Output exactly the lines below, starting with the line that has "k_fetchLost | apply k_localCheck" and going on through the line that has "all_goals with_reducible repeat' (first", both included, and no other lines.
■ ■ ■ ■ ■ ■ ■
-- ==== Sys2Proof/Laws/KeepPower.lean ====
section
/-! SUPPORT. What the definitions of cores and meadows, register writes, seams, power, memory channels and the sampler do keeps the queue and the canonical form. -/

set_option linter.all false

namespace Sys2Proof.Laws

open Sys2Proof.Machine

variable {P : List Instr → Prop}

/-! Cores.lean -/

theorem wf_commit (c : CoreState) (w : RegWrite) : (c.commit w).sram = c.sram := by
  cases w with
  | g n v => unfold CoreState.commit; dsimp only; split <;> rfl
  | sr n v => unfold CoreState.commit CoreState.writeSr; dsimp only; split <;> rfl

theorem we_commit (c : CoreState) (w : RegWrite) : (c.commit w).sramErr = c.sramErr := by
  cases w with
  | g n v => unfold CoreState.commit; dsimp only; split <;> rfl
  | sr n v => unfold CoreState.commit CoreState.writeSr; dsimp only; split <;> rfl

theorem wf_commit1 {c : CoreState} {w : RegWrite} (h : eccWf c.sram c.sramErr) : eccWf (c.commit w).sram (c.commit w).sramErr := by
  rw [wf_commit, we_commit]; exact h

theorem err_commits (ws : List RegWrite) (c : CoreState) : (ws.foldl CoreState.commit c).sramErr = c.sramErr := by
  induction ws generalizing c with
  | nil => rfl
  | cons w ws ih => rw [List.foldl_cons, ih, we_commit]

theorem sram_commits (ws : List RegWrite) (c : CoreState) : (ws.foldl CoreState.commit c).sram = c.sram := by
  induction ws generalizing c with
  | nil => rfl
  | cons w ws ih => rw [List.foldl_cons, ih, wf_commit]

theorem wg_commit1 {c : CoreState} {w : RegWrite} (h : twf (fun _ => 0) c.g = true) : twf (fun _ => 0) (c.commit w).g = true := by
  cases w with
  | g n v =>
    show twf (fun _ => 0) (if n = 0 then c else { c with g := tset 0 c.g n.toNat v }).g = true
    by_cases hn : n = 0
    · rw [if_pos hn]; exact h
    · rw [if_neg hn]; exact twf_tset (fun _ => (0 : Word)) _ _ _ h
  | sr n v =>
    have : (c.writeSr n.toNat v).g = c.g := by unfold CoreState.writeSr; split <;> rfl
    show twf (fun _ => 0) (c.writeSr n.toNat v).g = true
    rw [this]; exact h

theorem wg_foldl {c : CoreState} {l : List RegWrite} (h : twf (fun _ => 0) c.g = true) :
    twf (fun _ => 0) (l.foldl CoreState.commit c).g = true := by
  induction l generalizing c with
  | nil => exact h
  | cons w l ih => exact ih (wg_commit1 h)

theorem wg_flush {c : CoreState} (h : twf (fun _ => 0) c.g = true) : twf (fun _ => 0) c.flush.g = true := wg_foldl (wg_foldl h)

theorem wg_shift {c : CoreState} {ws : List RegWrite} (h : twf (fun _ => 0) c.g = true) : twf (fun _ => 0) (c.shift ws).g = true :=
  wg_foldl (c := c) (l := c.w2) h

theorem wf_flush {c : CoreState} (h : eccWf c.sram c.sramErr) : eccWf c.flush.sram c.flush.sramErr := by
  simpa [CoreState.flush, sram_commits, err_commits] using h

theorem wf_shift {c : CoreState} {ws : List RegWrite} (h : eccWf c.sram c.sramErr) : eccWf (c.shift ws).sram (c.shift ws).sramErr := by
  simpa [CoreState.shift, sram_commits, err_commits] using h

theorem k_notePoison (s : State) (r a : Nat) (fetch : Bool) (h_s : K P s) : K P (notePoison s r a fetch) := by
  unfold notePoison
  with_reducible repeat' (first
      | assumption | apply k_fetch | apply k_bumpPriv | apply k_setPriv | apply k_ite | simp -iota only [k_mk_iff]
      | split | refine k_of_eq (by assumption) ?_)

theorem k_localCheck (s : State) (r a : Nat) (fetch : Bool) (h_s : K P s) : K P (localCheck s r a fetch).1 := by
  unfold localCheck
  with_reducible repeat' (first
      | assumption | exact k_true (by assumption) | apply k_fetch | apply k_notePoison | apply k_setCore
      | apply k_bumpPriv | apply wf_core | apply wg_core | apply we_checkWord | apply wf_checkWord | apply we_nil2 | apply wf_nil | apply we_set | apply we_flipBit | apply wg_nil
      | apply k_ite | apply k_ite1 | simp -iota only [k_mk_iff] | split | refine k_of_eq (by assumption) ?_)

theorem k_fetchLost (s : State) (r : Nat) (h_s : K P s) : K P (fetchLost s r) := by
  unfold fetchLost
  with_reducible repeat' (first
      | assumption | apply k_draw | apply k_setPriv | apply k_ite | simp -iota only [k_mk_iff] | split
      | refine k_of_eq (by assumption) ?_)

theorem k_drainOne (s : State) (r : Nat) (h_s : K P s) : K P (drainOne s r) := by
  unfold drainOne
  with_reducible repeat' (first
      | assumption | exact k_true (by assumption) | intro _ | apply k_fetchLost | apply k_localCheck
      | apply k_setCore | apply wf_core | apply wg_core | apply we_sbApply | apply we_nil2 | apply wf_nil | apply we_set | apply we_flipBit | apply wg_nil
      | apply k_ite | apply k_ite1 | simp -iota only [k_mk_iff] | split | refine k_of_eq (by assumption) ?_)

theorem k_drainAll (s : State) (r : Nat) (h_s : K P s) : K P (drainAll s r) := by
  unfold drainAll
  with_reducible repeat' (first
      | assumption | intro _ | apply k_foldTo | apply k_foldTo1 | apply k_drainOne | simp -iota only [k_mk_iff])

theorem k_drainFor (s : State) (r : Nat) (hit : SbEntry → Bool) (h_s : K P s) : K P (drainFor s r hit) := by
  unfold drainFor
  with_reducible repeat' (first
      | assumption | intro _ | apply k_foldTo | apply k_foldTo1 | apply k_drainOne | apply k_ite
      | simp -iota only [k_mk_iff] | split | refine k_of_eq (by assumption) ?_)

theorem k_dropRsv (s : State) (r : Nat) (h_s : K P s) : K P (dropRsv s r) := by
  unfold dropRsv
  with_reducible repeat' (first
      | assumption | exact k_true (by assumption) | intro _ | apply k_setMeadow | apply k_setCore | apply wf_meadow
      | apply wf_core | apply wg_core | apply we_nil2 | apply wf_nil | apply we_set | apply we_flipBit | apply wg_nil | apply k_ite | simp -iota only [k_mk_iff]
      | split | refine k_of_eq (by assumption) ?_)
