theorem c_swallowPush (s : State) (x : ProdCtx) (h_s : Cores cc s) : Cores cc (swallowPush s x) := by
  unfold swallowPush
  with_reducible repeat' (first
      | assumption | apply c_addDrops | apply c_bump | apply c_bumpBy | simp -iota only [c_mk_iff] | split
      | refine c_of_eq (by assumption) ?_)

theorem c_qPush (s : State) (req q : Nat) (w : Dword) (h_s : Cores cc s) : ∀ t, qPush s req q w = some t → Cores cc t := by
  intro t ht
  unfold qPush at ht
  dsimp only at ht
  repeat' split at ht
  all_goals first | (cases ht; done) | (injection ht with ht; subst ht)
  all_goals with_reducible repeat' (first
      | assumption | apply c_swallowPush | apply c_rewindOpen
      | apply c_addDrops | apply c_bumpBy | apply c_commitPkt | apply c_noteBlocks | apply c_bankAdd
      | apply c_setProd | apply c_takeBlocks)

theorem c_qEnd (s : State) (req q : Nat) (h_s : Cores cc s) : Cores cc (qEnd s req q).1 := by
  unfold qEnd
  with_reducible repeat' (first
      | assumption | apply c_closeProd | apply c_commitPkt | apply c_bump | apply c_bumpBy | apply c_ite
      | apply c_ite1 | simp -iota only [c_mk_iff] | split | refine c_of_eq (by assumption) ?_)

theorem c_qRewind (s : State) (req : Nat) (h_s : Cores cc s) : Cores cc (qRewind s req) := by
  unfold qRewind
  with_reducible repeat' (first
      | assumption | apply c_closeProd | apply c_rewindOpen | simp -iota only [c_mk_iff])

theorem c_markWord (s : State) (q : Nat) (h_s : Cores cc s) : Cores cc (markWord s q) := by
  unfold markWord
  with_reducible repeat' (first
      | assumption | apply c_fire1 | apply c_fire | apply c_bump | apply c_bumpBy | simp -iota only [c_mk_iff])

theorem c_noteEcc (s : State) (q : Nat) (e : BitVec 72) (h_s : Cores cc s) : Cores cc (noteEcc s q e) := by
  unfold noteEcc
  with_reducible repeat' (first
      | assumption | intro _ | apply c_markWord | apply c_bankAdd | apply c_setQueue | apply c_bump | apply c_bumpBy
      | apply c_ite | apply c_ite1 | simp -iota only [c_mk_iff] | split | refine c_of_eq (by assumption) ?_)

theorem c_readLink (s : State) (q k : Nat) (h_s : Cores cc s) : Cores cc (readLink s q k) := by
  unfold readLink
  with_reducible repeat' (first
      | assumption | intro _ | apply c_foldl | apply c_foldl1 | apply c_noteEcc | apply c_setQueue | apply c_ite
      | simp -iota only [c_mk_iff] | split | refine c_of_eq (by assumption) ?_)

theorem c_breakQueue (s : State) (q : Nat) (h_s : Cores cc s) : Cores cc (breakQueue s q) := by
  unfold breakQueue
  with_reducible repeat' (first
      | assumption | assumption | intro _ | apply c_foldl | apply c_foldl1 | apply c_dropClaim
      | apply c_rewindOpen | apply c_setChan | apply c_setQueue | apply c_bump | apply c_bumpBy | simp -iota only [c_mk_iff])

theorem c_readDesc (s : State) (q : Nat) (h_s : Cores cc s) : Cores cc (readDesc s q) := by
  unfold readDesc
  with_reducible repeat' (first
      | assumption | intro _ | apply c_foldl | apply c_foldl1 | apply c_breakQueue | apply c_noteEcc
      | apply c_setQueue | apply c_ite | apply c_ite1 | simp -iota only [c_mk_iff] | split
      | refine c_of_eq (by assumption) ?_)

theorem c_popWord (s : State) (q : Nat) (w : QWord) (idx at_ : Nat) (h_s : Cores cc s) :
    Cores cc (popWord s q w idx at_).1 := by
  unfold popWord
  with_reducible repeat' (first
      | assumption | apply c_readLink | apply c_noteEcc | apply c_freeBlocks | apply c_bankAdd | apply c_bump
      | apply c_bumpBy | apply c_ite | apply c_ite1 | simp -iota only [c_mk_iff] | split
      | refine c_of_eq (by assumption) ?_)

theorem c_keepClaim (s : State) (req q : Nat) (rest : List QWord) (idx at_ : Nat) (h_s : Cores cc s) :
    Cores cc (keepClaim s req q rest idx at_) := by
  unfold keepClaim
  with_reducible repeat' (first
      | assumption | apply c_setCons | apply c_ite | simp -iota only [c_mk_iff] | split
      | refine c_of_eq (by assumption) ?_)

theorem c_dropHead (s : State) (q : Nat) (p : Packet) (ps : List Packet) (h_s : Cores cc s) : Cores cc (dropHead s q p ps) := by
  unfold dropHead
  with_reducible repeat' (first
      | assumption | intro _ | apply c_setQueue | simp -iota only [c_mk_iff])

theorem c_qPop (s : State) (req q : Nat) (h_s : Cores cc s) : Cores cc (qPop s req q).1 := by
  unfold qPop
  with_reducible repeat' (first
      | assumption | apply c_dropHead | apply c_keepClaim | apply c_popWord | apply c_dropClaim | apply c_bumpOrphan
      | apply c_bump | apply c_bumpBy | apply c_ite | apply c_ite1 | simp -iota only [c_mk_iff] | split
      | refine c_of_eq (by assumption) ?_)

theorem c_qGet (s : State) (req q : Nat) (h_s : Cores cc s) : Cores cc (qGet s req q).1 := by
  unfold qGet
  with_reducible repeat' (first
      | assumption | apply c_qPop | apply c_readDesc | apply c_ite | apply c_ite1 | simp -iota only [c_mk_iff]
      | split | refine c_of_eq (by assumption) ?_)

theorem c_flushStored (s : State) (q : Nat) (h_s : Cores cc s) : Cores cc (flushStored s q).1 := by
  unfold flushStored
  with_reducible repeat' (first
      | assumption | intro _ | apply c_foldl | apply c_foldl1 | apply c_addDrops | apply c_setCons
      | apply c_setQueue | apply c_bumpBy | simp -iota only [c_mk_iff])

theorem c_qFlush (s : State) (q : Nat) (h_s : Cores cc s) : Cores cc (qFlush s q).1 := by
  unfold qFlush
  with_reducible repeat' (first
      | assumption | intro _ | apply c_foldl | apply c_foldl1 | apply c_flushStored | apply c_addDrops
      | apply c_setProd | apply c_bumpBy | simp -iota only [c_mk_iff] | split | refine c_of_eq (by assumption) ?_)

theorem c_bumpEpoch (s : State) (q : Nat) (h_s : Cores cc s) : Cores cc (bumpEpoch s q) := by
  unfold bumpEpoch
  with_reducible repeat' (first
      | assumption | intro _ | apply c_foldl | apply c_foldl1 | apply c_rewindOpen | apply c_setQueue
      | simp -iota only [c_mk_iff])

theorem c_qReset (s : State) (q : Nat) (h_s : Cores cc s) : Cores cc (qReset s q).1 := by
  unfold qReset
  with_reducible repeat' (first
      | assumption | intro _ | apply c_bumpEpoch | apply c_flushStored | apply c_setQueue
      | simp -iota only [c_mk_iff] | split | refine c_of_eq (by assumption) ?_)

theorem c_scrubBlocks (s : State) (q : Nat) (h_s : Cores cc s) : Cores cc (scrubBlocks s q) := by
  unfold scrubBlocks
  with_reducible repeat' (first
      | assumption | intro _ | apply c_foldl | apply c_foldl1 | apply c_noteEcc | apply c_setCons | apply c_setProd
      | apply c_setQueue | simp -iota only [c_mk_iff])

theorem c_scrubQueue (s : State) (q : Nat) (h_s : Cores cc s) : Cores cc (scrubQueue s q) := by
  unfold scrubQueue
  with_reducible repeat' (first
      | assumption | apply c_scrubBlocks | apply c_readDesc | apply c_ite | simp -iota only [c_mk_iff] | split
      | refine c_of_eq (by assumption) ?_)

theorem c_setChanSt (s : State) (c st : Nat) (h_s : Cores cc s) : Cores cc (setChanSt s c st) := by
  unfold setChanSt
  with_reducible repeat' (first
      | assumption | assumption | intro _ | apply c_fire1 | apply c_fire | apply c_setChan | apply c_ite | simp -iota only [c_mk_iff] | split
      | refine c_of_eq (by assumption) ?_)

theorem c_chanLost (s : State) (c : Nat) (h_s : Cores cc s) : Cores cc (chanLost s c) := by
  unfold chanLost
  with_reducible repeat' (first
      | assumption | intro _ | apply c_foldl | apply c_foldl1 | apply c_dropClaim | apply c_rewindOpen
      | apply c_bumpBy | apply c_ite | apply c_ite1 | simp -iota only [c_mk_iff] | split
      | refine c_of_eq (by assumption) ?_)

theorem c_chanInit (s : State) (c : Nat) (h_s : Cores cc s) : Cores cc (chanInit s c) := by
  unfold chanInit
  with_reducible repeat' (first
      | assumption | assumption | intro _ | apply c_setChan | simp -iota only [c_mk_iff])

theorem c_complete (s : State) (b : Blk) (i op : Nat) (d : Desc) (code result : Nat) (extra : List Dword) (h_s : Cores cc s) :
    Cores cc (complete s b i op d code result extra) := by
  unfold complete
  with_reducible repeat' (first
      | assumption | intro _ | apply c_hwTry | apply c_countWait | apply c_logClamp | apply c_draw | apply c_ite
      | simp -iota only [c_mk_iff] | split | refine c_of_eq (by assumption) ?_)

theorem c_commitHeld (s : State) (req : Nat) (h_s : Cores cc s) : Cores cc (commitHeld s req) := by
  unfold commitHeld
  with_reducible repeat' (first
      | assumption | intro _ | apply c_foldl | apply c_foldl1 | apply c_hwTry | apply c_countWait
      | apply c_noteStarved | apply c_ite | apply c_ite1 | simp -iota only [c_mk_iff] | split
      | refine c_of_eq (by assumption) ?_)

theorem c_rebase (s : State) (h_s : Cores cc s) : Cores cc (rebase s) := by
  unfold rebase
  with_reducible repeat' (first
      | assumption | intro _ | apply c_setReg | apply c_setRegAt | simp -iota only [c_mk_iff])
■ ■ ■ ■ ■ ■ ■
Expected output:
      | assumption | exact k_true (by assumption) | intro _ | apply k_fetchLost | apply k_localCheck
      | apply k_setCore | apply wf_core | apply wg_core | apply we_sbApply | apply we_nil2 | apply wf_nil | apply we_set | apply we_flipBit | apply wg_nil
      | apply k_ite | apply k_ite1 | simp -iota only [k_mk_iff] | split | refine k_of_eq (by assumption) ?_)

theorem k_drainAll (s : State) (r : Nat) (h_s : K P s) : K P (drainAll s r) := by
  unfold drainAll
  with_reducible repeat' (first
      | assumption | intro _ | apply k_foldTo | apply k_foldTo1 | apply k_drainOne | simp -iota only [k_mk_iff])

theorem k_drainFor (s : State) (r : Nat) (hit : SbEntry → Bool) (h_s : K P s) : K P (drainFor s r hit) := by
  unfold drainFor
  with_reducible repeat' (first
      | assumption | intro _ | apply k_foldTo | apply k_foldTo1 | apply k_drainOne | apply k_ite
      | simp -iota only [k_mk_iff] | split | refine k_of_eq (by assumption) ?_)

theorem k_dropRsv (s : State) (r : Nat) (h_s : K P s) : K P (dropRsv s r) := by
  unfold dropRsv
  with_reducible repeat' (first
      | assumption | exact k_true (by assumption) | intro _ | apply k_setMeadow | apply k_setCore | apply wf_meadow
      | apply wf_core | apply wg_core | apply we_nil2 | apply wf_nil | apply we_set | apply we_flipBit | apply wg_nil | apply k_ite | simp -iota only [k_mk_iff]
      | split | refine k_of_eq (by assumption) ?_)
theorem c_swallowPush (s : State) (x : ProdCtx) (h_s : Cores cc s) : Cores cc (swallowPush s x) := by
  unfold swallowPush
  with_reducible repeat' (first
      | assumption | apply c_addDrops | apply c_bump | apply c_bumpBy | simp -iota only [c_mk_iff] | split
      | refine c_of_eq (by assumption) ?_)

theorem c_qPush (s : State) (req q : Nat) (w : Dword) (h_s : Cores cc s) : ∀ t, qPush s req q w = some t → Cores cc t := by
  intro t ht
  unfold qPush at ht
  dsimp only at ht
  repeat' split at ht
  all_goals first | (cases ht; done) | (injection ht with ht; subst ht)
  all_goals with_reducible repeat' (first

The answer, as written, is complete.